Наконец он оправился от изумления, и его разобрал смех.
— Нет, право слово, Изаак, что за странная манера приветствовать старых друзей? Взять и проткнуть кишки! — Его осенила ещё одна мысль. — А ты, вообще-то, к кому приехал? Не ко мне ли?
Ле Шапелье презрительно скривился.
— Бог мой, к тебе! Ты слишком много о себе возомнил, если думаешь, что с поручением к тебе направят депутата Собрания.
— А я не думал, что ты с поручением. Я решил, что, может быть, ты приехал под влиянием симпатии ко мне или к кому-нибудь другому. Но, раз это не так, то что же привело тебя в Кобленц? И почему ты боишься открывать лицо? Уж не шпион ли ты?
— Поразительная проницательность, — фыркнул депутат. — Твои мозги, мой милый, с тех пор, как мы виделись последний раз, изрядно заржавели. Скажу одно: я здесь, и любое неосторожное слово может меня погубить. Как ты намерен поступить?
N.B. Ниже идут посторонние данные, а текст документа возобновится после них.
/-- The supply warning: released, it changes nothing but the level; asserted, it changes nothing but the level while the
drain latch is set, and latches drain while the phase is CLEAR (R185). What drain does to the orders when it is latched:
those in PAYING, COMMITTING, SOLD, PRINTING, COMPLETE, UNWINDING and UNRESOLVED run on, those in OPEN and QUOTED reach EMPTY
at once, and a SHORT order is UNWINDING with cancel pending or EMPTY (R186). A claim in flight of an order in EMPTY, OPEN or
QUOTED, QUEUED with its HOLD off the pair or in CONTEST, is released: its seats are FREE and its PICK is refused ORDER/DRAINING
with every seat of it as residual, after the order's own cancellation (R65, R186; notes/assumptions/15.md), whatever the orders of
the other lanes, and at a full queue too, where no CENSUS-CALL or OBJECT can be evicted with a status or report of its own: every
QUEUED HOLD goes before a RELEASE is offered (the model's choice, notes/assumptions/54.md). -/
def Obligations.DrainLatched : Prop :=
  (∀ s : State, Completes .supplyWarningReleased s { s with pins := { s.pins with supply := false } }
      ∧ (Live s → s.house.drain ≠ .clear →
          Effects .supplyWarningAsserted s { s with pins := { s.pins with supply := true } })
      ∧ (Live s → s.house.drain = .clear →
          ∃ t, Completes .supplyWarningAsserted s t ∧ t.pins = { s.pins with supply := true } ∧ t.house.drain ≠ .clear
            ∧ t.house = { s.house with drain := t.house.drain } ∧ t.printing = s.printing))
  ∧ (∀ s : State, Live s → s.house.drain = .clear →
      ∃ t, Completes .supplyWarningAsserted s t ∧ ∀ l,
        (((s.lane l).order.state = .empty ∨ (s.lane l).order.state = .paying ∨ (s.lane l).order.state = .committing
            ∨ (s.lane l).order.state = .sold ∨ (s.lane l).order.state = .printing ∨ (s.lane l).order.state = .complete
            ∨ (s.lane l).order.state = .unwinding ∨ (s.lane l).order.state = .unresolved) →
          (t.lane l).order = (s.lane l).order)
        ∧ ((s.lane l).order.state = .opened ∨ (s.lane l).order.state = .quoted → (t.lane l).order = Order.blank)
        ∧ ((s.lane l).order.state = .short →
            ((t.lane l).order.state = .unwinding ∧ (t.lane l).order.cancelPending = true) ∨ (t.lane l).order = Order.blank))
  ∧ (∀ (s : State) (l : LaneIx) (b : Block) (i : Nat) (a : Nat) (es : List ClaimSeat) (c : Claim) (refs : List SeatRef), Live s →
      s.house.drain = .clear → c = (s.lane l).claim → refs = c.seats.map ClaimSeat.seat → refs ≠ [] →
      (c.state = .queued ∨ c.state = .contest) → (∀ e, s.link.holdOf l = some e → s.link.onPair e.id = false) →
      (s.lane l).order.state ∈ ([.empty, .opened, .quoted] : List OrderState) →
      ((s.lane l).order.code = none ∨ (s.lane l).order.code = some c.code) →
      (s.lane l).block = some b → b.mode = .running i .taken → b.words[i]? = some (.pick a es) →
      (∀ k, k ≠ l → (s.lane k).claim.state = .none ∧ (s.lane k).block = none) →
      (QueueOpen s.link ∨ ∀ e ∈ s.link.queue, (∀ x, e.notice ≠ .censusCall x) ∧ ∀ x y z, e.notice ≠ .object x y z) →
        ∃ m : State, Effects .supplyWarningAsserted s m ∧ m.house.drain = .draining ∧ (m.lane l).claim = Claim.blank
          ∧ (m.lane l).block = none
          ∧ ((s.lane l).order.state = .empty → (m.lane l).order = (s.lane l).order)
          ∧ ((s.lane l).order.state ≠ .empty → (m.lane l).order = Order.blank ∧ (m.lane l).attendance = none)
          ∧ (∀ r ∈ refs, s.seat c.code r = some (.claiming l) → m.seat c.code r = some .free)
          ∧ m.io
              = (s.complete b.ref
                  (Status.bytes ⟨.refused, some i, some .orderDraining, some (.seats refs), some .empty,
                    if (s.lane l).order.state = .empty then (s.lane l).order.currentTotal else none, []⟩)).io)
— Ты мне отвратителен, — сказал Андре-Луи. — Вот. Возьми свою железку. Ты считаешь, дружба не накладывает никаких обязательств? Возьми шпагу, тебе говорят. Сюда идут. Мы привлечём внимание.
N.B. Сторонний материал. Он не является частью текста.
theorem State.objectAgainst_keeps (s : State) (n c k : Nat) (seats : List SeatRef) (l : LaneIx) :
    Keeps s (s.objectAgainst n c k seats l) := by
  unfold State.objectAgainst
  have hd : SeatState.peerHeld n (s.house.clock + s.cfg.holdLifetime) ≠ .blocked := fun e => SeatState.noConfusion e
  have hm : Keeps s (if s.claimHit l .queued c seats then
      s.claimLoses l seats (.peerHeld n (s.house.clock + s.cfg.holdLifetime)) else s) := by
    split
    · exact State.claimLoses_keeps (Keeps.refl s) _ _ _ hd
    · exact Keeps.refl s
  simp only
  split
  · refine State.takeHeld_keeps ?_ _ _ _ _ hd _ _
    generalize (if s.claimHit l .queued c seats then
      s.claimLoses l seats (.peerHeld n (s.house.clock + s.cfg.holdLifetime)) else s) = m at hm
    split
    · exact State.claimWithdrawn_keeps hm _ _ _ hd
    · exact hm
  · exact State.conflict_keeps hm _ _ _ _

theorem State.object_keeps {a s : State} (h : Keeps a s) (n c k : Nat) (seats : List SeatRef) :
    Keeps a (s.object n c k seats) :=
  State.mapSeats_keeps (h.trans (foldl_keeps _ (fun s l => State.objectAgainst_keeps s _ _ _ _ l) _ _)) _ _ _
    (SeatState.object_kept _ _)

theorem State.saleMeetsOrder_keeps {a s : State} (h : Keeps a s) (n c : Nat) (seats : List SeatRef) (l : LaneIx) :
    Keeps a (s.saleMeetsOrder n c seats l) := by
  unfold State.saleMeetsOrder
  split
  · exact State.conflict_keeps h _ _ _ _
  · exact State.takeHeld_keeps h _ _ _ _ (fun e => SeatState.noConfusion e) _ _

theorem State.saleAgainst_keeps (s : State) (n c : Nat) (seats : List SeatRef) (l : LaneIx) :
    Keeps s (s.saleAgainst n c seats l) := by
  unfold State.saleAgainst
  have hd : SeatState.sold n ≠ .blocked := fun e => SeatState.noConfusion e
  have hm : Keeps s (if s.claimHit l .queued c seats then s.claimLoses l seats (.sold n) else s) := by
    split
    · exact State.claimLoses_keeps (Keeps.refl s) _ _ _ hd
    · exact Keeps.refl s
  simp only
  refine State.saleMeetsOrder_keeps ?_ _ _ _ _
  generalize (if s.claimHit l .queued c seats then s.claimLoses l seats (.sold n) else s) = m at hm
  split
  · exact State.claimWithdrawn_keeps hm _ _ _ hd
  · exact hm

theorem State.peerSale_keeps {a s : State} (h : Keeps a s) (n c : Nat) (seats : List SeatRef) :
    Keeps a (s.peerSale n c seats) :=
  State.mapSeats_keeps (h.trans (foldl_keeps _ (fun s l => State.saleAgainst_keeps s _ _ _ l) _ _)) _ _ _
    (SeatState.sale_kept _)

theorem State.divergence_keeps {a s : State} (h : Keeps a s) (c : Nat) (seats : List SeatRef) (l : LaneIx) :
    Keeps a (s.divergence c seats l) := by
  unfold State.divergence
  simp only
  split
  · exact h
  · exact State.raise_keeps h _

theorem State.censusReply_keeps {a s : State} (h : Keeps a s) (c : Nat) (x : Section) (o m : Nat) (seats : List SeatRef) :
    Keeps a (s.censusReply c x o m seats) := by
  have hd := h.trans (foldl_keeps _ (fun s l => State.divergence_keeps (Keeps.refl s) c seats l) laneOrder s)
  unfold State.censusReply
  split
  · split
    · exact h
    · exact State.mapSeats_keeps hd _ _ _ (SeatState.censusHeld_kept _ _ _)
  · exact State.mapSeats_keeps hd _ _ _ (SeatState.sale_kept _)

theorem State.answerCall_keeps {a s : State} (h : Keeps a s) (c : Nat) : Keeps a (s.answerCall c) := by
  unfold State.answerCall
  split
  · exact h
  · exact h.trans (foldl_keeps _ (fun s n => State.offer_keeps (Keeps.refl s) _ _ _ _) _ _)

theorem State.recensus_keeps {a s : State} (h : Keeps a s) : Keeps a s.recensus := by
  unfold State.recensus
  refine h.trans (foldl_keeps _ (fun s x => ?_) _ _)
  split
  · exact State.callCensus_keeps (Keeps.refl s) _
  · exact Keeps.refl s

theorem State.receiveError_keeps {a s : State} (h : Keeps a s) : Keeps a s.receiveError := by
  unfold State.receiveError
  split
  · exact State.recensus_keeps (State.modLink_keeps h _ rfl fun c =>
      ⟨c.queue, c.ids, c.fresh, c.kept, c.aborts, Nat.lt_of_sub_eq_succ rfl, c.collisions, c.jam⟩)
  · rename_i hn
    exact State.modLink_keeps h _ rfl fun c =>
      ⟨c.queue, c.ids, c.fresh, c.kept, c.aborts, Nat.lt_of_not_le hn, c.collisions, c.jam⟩

theorem State.muteLoss_keeps (s : State) (e : Entry) : Keeps s (s.muteLoss e) := by
  unfold State.muteLoss
  split
  · split
    · exact State.claimFails_keeps (Keeps.refl s) _ _
    · exact Keeps.refl s
  · exact State.endCensus_keeps (Keeps.refl s) _
  all_goals exact Keeps.refl s

theorem Link.takeOverflow_station (k : Link) : k.takeOverflow.station = k.station := by
  unfold Link.takeOverflow
  split
  · split <;> rfl
  · rfl

theorem State.mute_keeps {a s : State} (h : Keeps a s) : Keeps a s.mute := by
  unfold State.mute
  simp only
  refine State.modLink_keeps ((State.modLink_keeps h _ ?_ fun c => ?_).trans
    (foldl_keeps _ State.muteLoss_keeps _ _)) _ (Link.takeOverflow_station _) Link.takeOverflow_capacity
  · rfl
  · exact (Link.idle_capacity c).ofSublist List.filter_sublist rfl rfl rfl rfl rfl

theorem State.duplicateStation_keeps {a s : State} (h : Keeps a s) (n : Nat) : Keeps a (s.duplicateStation n) := by
  unfold State.duplicateStation
  split
  · exact State.receiveError_keeps (State.raise_keeps (State.mute_keeps h) _)
  · exact State.receiveError_keeps h

theorem State.keep_keeps (s : State) (sender : Nat) (n : Notice) : Keeps s (s.keep sender n) := by
  have h := Keeps.refl s
  cases n <;> unfold State.keep <;> simp only
  case hold => split; exacts [State.hold_keeps h _ _ _ _, h]
  case renew => split; exacts [State.hold_keeps h _ _ _ _, h]
  case release => split; exacts [State.mapSeats_keeps h _ _ _ (SeatState.release_kept _), h]
  case object => split; exacts [State.object_keeps h _ _ _ _, h]
  case sale => split; exacts [State.peerSale_keeps h _ _ _, h]
  case censusCall => exact State.answerCall_keeps h _
  case censusReply => split; exacts [State.censusReply_keeps h _ _ _ _ _, h]
  case verify => split; exacts [State.verify_keeps h _, h]
  case redeem => split; exacts [State.redeem_keeps h _ _, h]
  case voucherState => exact h

theorem State.receive_keeps (sender : Nat) (n : Option Notice) (s : State) : Keeps s (s.receive sender n) := by
  unfold State.receive
  split_ifs
  · exact Keeps.refl s
  · exact State.receiveError_keeps (Keeps.refl s)
  · exact State.duplicateStation_keeps (Keeps.refl s) _
  · split
    · exact State.keep_keeps s _ _
    · exact State.receiveError_keeps (Keeps.refl s)

theorem State.receiveBytes_keeps (bytes : List Byte) (s : State) : Keeps s (s.receiveBytes bytes) := by
  unfold State.receiveBytes
  split
  · exact Keeps.refl s
  · split
    · exact Keeps.refl s
    · exact State.receiveError_keeps (Keeps.refl s)
  · exact State.receive_keeps _ _ s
Ле Шапелье взял шпагу и вложил её в ножны.
— Чёртова политика научила меня не доверять даже друзьям.
— Только не мне. Разве я когда-нибудь давал тебе повод к недоверию?
— Увидев тебя здесь, я был вынужден предположить, что ты вновь переменил убеждения и вернулся в лагерь сторонников привилегий. А значит, у тебя есть и определённые обязательства перед ними. Поэтому я предпочёл избежать встречи.
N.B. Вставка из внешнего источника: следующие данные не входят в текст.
-- ==== Sys2Proof/Laws/Seats.lean ====
section
/-! SUPPORT. What the model's one operation on seats does: it replaces the named seats and keeps all else (SeatsBecome). -/

namespace Sys2Proof.Machine

/-- The model's change of seats is the replacement of the named seats. -/
theorem State.mapSeats_eq_withSeats (s : State) (code : Nat) (seats : List SeatRef) (f : SeatState → SeatState) :
    s.mapSeats code seats f = s.withSeats code seats f := by
  simp [State.mapSeats, State.modScreening, State.withSeats, Screening.mapSeats, Screening.withSeats]

/-- A change of screenings that keeps their codes commutes with finding one by its code. -/
theorem findScreening_map (c : Nat) (g : Screening → Screening) (hg : ∀ x, (g x).code = x.code) (ys : List (Option Screening)) :
    (ys.map fun o => o.map g).findSome? (fun o => o.filter fun x => x.code = c)
      = (ys.findSome? fun o => o.filter fun x => x.code = c).map g := by
  induction ys with
  | nil => rfl
  | cons o ys ih =>
    cases o with
    | none => simpa using ih
    | some x =>
      by_cases hx : x.code = c
      · simp [Option.filter, hg, hx]
      · simpa [Option.filter, hg, hx] using ih

/-- The loaded screening of a code, after seats have been replaced. -/
theorem State.screening_withSeats (s : State) (code : Nat) (seats : List SeatRef) (f : SeatState → SeatState) (c : Nat) :
    (s.withSeats code seats f).screening c
      = (s.screening c).map fun x => if x.code = code then x.withSeats seats f else x :=
  findScreening_map c _ (fun x => by split <;> rfl) s.slots

/-- A seat looked up after seats have been replaced. -/
theorem Screening.seat_withSeats (x : Screening) (seats : List SeatRef) (f : SeatState → SeatState) (r : SeatRef) :
    (x.withSeats seats f).seat r = (x.seat r).map fun st => if r ∈ seats then f st else st := by
  have h : ∀ ps : List (SeatRef × SeatState),
      (ps.map fun p => (p.1, if p.1 ∈ seats then f p.2 else p.2)).lookup r
        = (ps.lookup r).map fun st => if r ∈ seats then f st else st := by
    intro ps
    induction ps with
    | nil => rfl
    | cons p ps ih =>
      obtain ⟨q, st⟩ := p
      by_cases hp : r = q
      · subst hp; simp
      · have : (r == q) = false := by simpa using hp
        simpa only [List.map_cons, List.lookup, this] using ih
  exact h x.seats

/-- The model's change of seats changes nothing but the named seats of the one screening. -/
theorem State.seatsBecome_mapSeats (s : State) (code : Nat) (seats : List SeatRef) (f : SeatState → SeatState) :
    SeatsBecome s (s.mapSeats code seats f) code seats f := by
  rw [State.mapSeats_eq_withSeats]
  have hs : ∀ c x, s.screening c = some x → x.code = c := by
    intro c x h
    obtain ⟨o, -, ho⟩ := List.exists_of_findSome?_eq_some h
    simpa using (Option.filter_eq_some_iff.mp ho).2
  refine ⟨rfl, fun r => ?_, fun c r hc => ?_⟩
  · unfold State.seat
    rw [State.screening_withSeats]
    cases h : s.screening code with
    | none => rfl
    | some x => simp [hs _ _ h, Screening.seat_withSeats]
  · unfold State.seat
    rw [State.screening_withSeats]
    cases h : s.screening c with
    | none => rfl
    | some x => simp [hs _ _ h, hc]

end Sys2Proof.Machine
end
— Политика для меня дело второстепенное. Ладно, давай пройдёмся, — предложил Андре-Луи, беря друга под руку.
Ле Шапелье сначала отказывался, но он его уговорил, и они двинулись в ту сторону, куда депутат направлялся до столкновения с Моро. Убедившись, что ему не грозит предательство со стороны человека, с которым его на протяжении нескольких лет связывали близкие отношения, Ле Шапелье позволил себе разоткровенничаться. Он прибыл в Кобленц по поручению Национального собрания на переговоры с курфюрстом Тревесским. Собрание с тревогой наблюдало за концентрацией войск эмигрантов. События, толкнувшие народ выйти 10 августа на улицы, вывели из оцепенения и депутатов, которые уполномочили Ле Шапелье довести до сведения курфюрста, что Франция рассматривает присутствие контрреволюционных заговорщиков в приграничных германских провинциях как свидетельство открытой враждебности к ней. Если ситуация не изменится, поручено было передать, Национальное собрание будет вынуждено предпринять решительные действия, направленные на изменения этого нетерпимого положения.
— Но я опоздал, — сказал Ле Шапелье. — Поскольку армия уже выступила и эмигранты, можно сказать, покинули Кобленц. Правда, я ещё могу попробовать добиться, чтобы им отрезали путь к отступлению. Тогда они не смогут вернуться сюда и начать всё сначала. Я так откровенен с тобой, Андре, потому что позиция Собрания не секрет и мне всё равно, если она будет предана огласке. Единственное, что я прошу тебя сохранить в тайне, это факт моего присутствия здесь. Твои друзья из партии привилегий чертовски мстительны. А я должен задержаться ещё на день-другой, поскольку предстоит последняя встреча с курфюрстом. Он пока обдумывает своё положение, а наша знать способна на любую подлость.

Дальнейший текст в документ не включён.